Action item: Print out the records precisely, keeping each line identical to its source.

Material for the task:
-- ==== Sys2Proof/Machine/WireFormat.lean ====
section
/-! DEFINITION. The transmit bytes of the wire format: TXB0 to TXB3 (30_encoding.md Part A). They are no
commands of the block; each is read by the wire decoder (notes/assumptions/8.md). -/

namespace Sys2Proof.Machine

/-- TXB0: byte 0 of a group, `a = value[7]`, `b = value[6]` (R52). -/
def execTxb0 (a b : Bool) (s : State) : Host.Outcome State Fault Refusal :=
  .next (takeTxByte 0 a b s)

/-- TXB1: byte 1 of a group, `a = value[5]`, `b = value[4]` (R52). -/
def execTxb1 (a b : Bool) (s : State) : Host.Outcome State Fault Refusal :=
  .next (takeTxByte 1 a b s)

/-- TXB2: byte 2 of a group, `a = value[3]`, `b = value[2]` (R52). -/
def execTxb2 (a b : Bool) (s : State) : Host.Outcome State Fault Refusal :=
  .next (takeTxByte 2 a b s)

/-- TXB3: byte 3 of a group, `a = value[1]`, `b = value[0]` (R52); it completes the group. -/
def execTxb3 (a b : Bool) (s : State) : Host.Outcome State Fault Refusal :=
  .next (takeTxByte 3 a b s)

end Sys2Proof.Machine
end

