/-- The state after reset meets the invariant on every chain the port drives. -/
theorem afterReset_inv {n : Nat} (q0 : Intensity) (hn : 1 ≤ n ∧ n ≤ 2 ^ 24 - 1) :
    (State.afterReset n q0).Inv where
  ledCount := hn
  memory := (Memory.wf_iff _).mpr
    ⟨List.length_replicate, List.length_replicate, List.length_replicate⟩
  transmitBuffer := allOffFrame_codeWords n
  frames := List.forall_mem_singleton.mpr (legalFrame_allOffFrame n)
  firstFrame := rfl
  responses := nofun
  mapChannels := fun h => absurd (readBm_afterReset n q0 0) h
  mapOrder := fun m h => absurd (readBm_afterReset n q0 (m + 1)) h

/-! ### Runs (R159) -/

/-- The invariant does not speak of the script and of the transport's answers to come. -/
theorem withScript_keeps_inv {s : State} (h : s.Inv) (inputs : List HostInput)
    (draws : List TransportOutcome) : (s.withScript inputs draws).Inv := { h with }

/-- Every state of every run meets the invariant. -/
theorem reachable_inv {s : State} (h : Reachable s) : s.Inv := by
  induction h with
  | reset ledCount q0 s inputs draws port hs =>
    obtain ⟨hpos, rfl⟩ := eq_afterReset_of_construct hs
    exact withScript_keeps_inv (afterReset_inv q0 (by omega)) inputs draws
  | step s t _ hst ih => exact step_keeps_inv ih hst

/-! ### Steps without an instruction (60_exceptions.md R129, R135) -/

theorem step_idle {s : State} (hi : s.inbox = []) : step s = .next s := by
  rw [step, hi]

/-- A byte that is no code word is refused by the wire decoder (30_encoding.md R56). -/
theorem step_wireByte_refused {s : State} {b : Byte} {rest : List HostInput} {e : DecodeError}
    (hi : s.inbox = .wireByte b :: rest) (hd : decodeWireByte s.wire.pos b = .error e) :
    step s = .refused .notACodeWord := by
  simp only [step, hi, hd]

/-- The port does not drive a chain of 0 or of 2^24 and more LEDs (00_scope.md R9). -/
theorem portDrives_eq_false {n : Nat} (hn : n = 0 ∨ 2 ^ 24 ≤ n) : portDrives n = false := by
  rw [← Bool.not_eq_true, portDrives_iff]
  omega

end Sys2Proof.Machine
end

section
/-! The statements on reset and hazards (70_reset_and_hazards.md). -/

open Sys2Proof Sys2Proof.Machine

/-- Settles O45: a successful construction leaves the state after reset, which meets the invariant, and every
step of a run keeps it. -/
theorem reachableStatesMeetTheInvariant : Obligations.ReachableStatesMeetTheInvariant :=
  fun _ => reachable_inv

/-- Settles O46: the reset sequence evaluates to the state after reset, whose frame is the encoding of an
all-off work buffer and decodes to it. -/
theorem constructionLeavesTheResetState : Obligations.ConstructionLeavesTheResetState := by
  intro n q0 hn
  have hdecoded : decodeFrame (allOffFrame n) = List.replicate (3 * n) 0#8 := by
    rw [← encodeBytes_allOff n q0, decodeFrame_encodeBytes, List.map_replicate, scale_zero]
  rw [construct_of_draw_ok (Int.natCast_pos.mpr hn), Int.toNat_natCast]
  exact ⟨State.afterReset n q0, rfl, rfl, rfl, rfl, rfl, rfl, rfl, List.length_replicate,
    readBm_afterReset n q0, rfl, hdecoded, rfl⟩

/-- Settles O33: the first input decides which of the model's step equations applies, and the port's check
comes before the decoder of commands. -/
theorem stepRunsTheDecodedInstruction : Obligations.StepRunsTheDecodedInstruction := by
  refine fun s => ⟨step_idle, fun words ext rest i hi h1 hn hd => ?runs,
    fun words ext rest e hi h1 hn hd => ?illegal, fun words ext rest hi hn => ?beyond,
    fun b rest i => step_wireByte_decoded, fun b rest e => step_wireByte_refused⟩
  case runs => exact step_command hi ((portDrives_iff _).mpr ⟨h1, hn⟩) hd
  case illegal => exact step_illegal hi ((portDrives_iff _).mpr ⟨h1, hn⟩) hd
  case beyond => exact (step_refused_beyondPort_iff hi).mpr (portDrives_eq_false hn)

/-- Settles O44: the model's reset is the state after reset on a chain the port drives. -/
theorem resetMeetsTheInvariant : Obligations.ResetMeetsTheInvariant :=
  afterReset_inv Config.defaultIntensity (by decide)

/-- Settles O48: the failed answer is the only one the sequence takes, and it ends in the error. -/
theorem constructionFailsWithItsTransmission : Obligations.ConstructionFailsWithItsTransmission := by
  intro n q0 hn
  rw [construct_of_draw_fail (Int.natCast_pos.mpr hn), Int.toNat_natCast]
  exact ⟨rfl, rfl, rfl⟩

end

Exercise output:
-- ==== Sys2Proof/Machine/WireFormat.lean ====
section
/-! DEFINITION. The transmit bytes of the wire format: TXB0 to TXB3 (30_encoding.md Part A). They are no
commands of the block; each is read by the wire decoder (notes/assumptions/8.md). -/

namespace Sys2Proof.Machine

/-- TXB0: byte 0 of a group, `a = value[7]`, `b = value[6]` (R52). -/
def execTxb0 (a b : Bool) (s : State) : Host.Outcome State Fault Refusal :=
  .next (takeTxByte 0 a b s)

/-- TXB1: byte 1 of a group, `a = value[5]`, `b = value[4]` (R52). -/
def execTxb1 (a b : Bool) (s : State) : Host.Outcome State Fault Refusal :=
  .next (takeTxByte 1 a b s)

/-- TXB2: byte 2 of a group, `a = value[3]`, `b = value[2]` (R52). -/
def execTxb2 (a b : Bool) (s : State) : Host.Outcome State Fault Refusal :=
  .next (takeTxByte 2 a b s)

/-- TXB3: byte 3 of a group, `a = value[1]`, `b = value[0]` (R52); it completes the group. -/
def execTxb3 (a b : Bool) (s : State) : Host.Outcome State Fault Refusal :=
  .next (takeTxByte 3 a b s)

end Sys2Proof.Machine
end

/-- The state after reset meets the invariant on every chain the port drives. -/
theorem afterReset_inv {n : Nat} (q0 : Intensity) (hn : 1 ≤ n ∧ n ≤ 2 ^ 24 - 1) :
    (State.afterReset n q0).Inv where
  ledCount := hn
  memory := (Memory.wf_iff _).mpr
    ⟨List.length_replicate, List.length_replicate, List.length_replicate⟩
  transmitBuffer := allOffFrame_codeWords n
  frames := List.forall_mem_singleton.mpr (legalFrame_allOffFrame n)
  firstFrame := rfl
  responses := nofun
  mapChannels := fun h => absurd (readBm_afterReset n q0 0) h
  mapOrder := fun m h => absurd (readBm_afterReset n q0 (m + 1)) h

/-! ### Runs (R159) -/

/-- The invariant does not speak of the script and of the transport's answers to come. -/
theorem withScript_keeps_inv {s : State} (h : s.Inv) (inputs : List HostInput)
    (draws : List TransportOutcome) : (s.withScript inputs draws).Inv := { h with }

/-- Every state of every run meets the invariant. -/
theorem reachable_inv {s : State} (h : Reachable s) : s.Inv := by
  induction h with
  | reset ledCount q0 s inputs draws port hs =>
    obtain ⟨hpos, rfl⟩ := eq_afterReset_of_construct hs
    exact withScript_keeps_inv (afterReset_inv q0 (by omega)) inputs draws
  | step s t _ hst ih => exact step_keeps_inv ih hst

/-! ### Steps without an instruction (60_exceptions.md R129, R135) -/

theorem step_idle {s : State} (hi : s.inbox = []) : step s = .next s := by
  rw [step, hi]

/-- A byte that is no code word is refused by the wire decoder (30_encoding.md R56). -/
theorem step_wireByte_refused {s : State} {b : Byte} {rest : List HostInput} {e : DecodeError}
    (hi : s.inbox = .wireByte b :: rest) (hd : decodeWireByte s.wire.pos b = .error e) :
    step s = .refused .notACodeWord := by
  simp only [step, hi, hd]

/-- The port does not drive a chain of 0 or of 2^24 and more LEDs (00_scope.md R9). -/
theorem portDrives_eq_false {n : Nat} (hn : n = 0 ∨ 2 ^ 24 ≤ n) : portDrives n = false := by
  rw [← Bool.not_eq_true, portDrives_iff]
  omega

end Sys2Proof.Machine
end

section
/-! The statements on reset and hazards (70_reset_and_hazards.md). -/

open Sys2Proof Sys2Proof.Machine

/-- Settles O45: a successful construction leaves the state after reset, which meets the invariant, and every
step of a run keeps it. -/
theorem reachableStatesMeetTheInvariant : Obligations.ReachableStatesMeetTheInvariant :=
  fun _ => reachable_inv

/-- Settles O46: the reset sequence evaluates to the state after reset, whose frame is the encoding of an
all-off work buffer and decodes to it. -/
theorem constructionLeavesTheResetState : Obligations.ConstructionLeavesTheResetState := by
  intro n q0 hn
  have hdecoded : decodeFrame (allOffFrame n) = List.replicate (3 * n) 0#8 := by
    rw [← encodeBytes_allOff n q0, decodeFrame_encodeBytes, List.map_replicate, scale_zero]
  rw [construct_of_draw_ok (Int.natCast_pos.mpr hn), Int.toNat_natCast]
  exact ⟨State.afterReset n q0, rfl, rfl, rfl, rfl, rfl, rfl, rfl, List.length_replicate,
    readBm_afterReset n q0, rfl, hdecoded, rfl⟩

/-- Settles O33: the first input decides which of the model's step equations applies, and the port's check
comes before the decoder of commands. -/
theorem stepRunsTheDecodedInstruction : Obligations.StepRunsTheDecodedInstruction := by
  refine fun s => ⟨step_idle, fun words ext rest i hi h1 hn hd => ?runs,
    fun words ext rest e hi h1 hn hd => ?illegal, fun words ext rest hi hn => ?beyond,
    fun b rest i => step_wireByte_decoded, fun b rest e => step_wireByte_refused⟩
  case runs => exact step_command hi ((portDrives_iff _).mpr ⟨h1, hn⟩) hd
  case illegal => exact step_illegal hi ((portDrives_iff _).mpr ⟨h1, hn⟩) hd
  case beyond => exact (step_refused_beyondPort_iff hi).mpr (portDrives_eq_false hn)

/-- Settles O44: the model's reset is the state after reset on a chain the port drives. -/
theorem resetMeetsTheInvariant : Obligations.ResetMeetsTheInvariant :=
  afterReset_inv Config.defaultIntensity (by decide)

/-- Settles O48: the failed answer is the only one the sequence takes, and it ends in the error. -/
theorem constructionFailsWithItsTransmission : Obligations.ConstructionFailsWithItsTransmission := by
  intro n q0 hn
  rw [construct_of_draw_fail (Int.natCast_pos.mpr hn), Int.toNat_natCast]
  exact ⟨rfl, rfl, rfl⟩

end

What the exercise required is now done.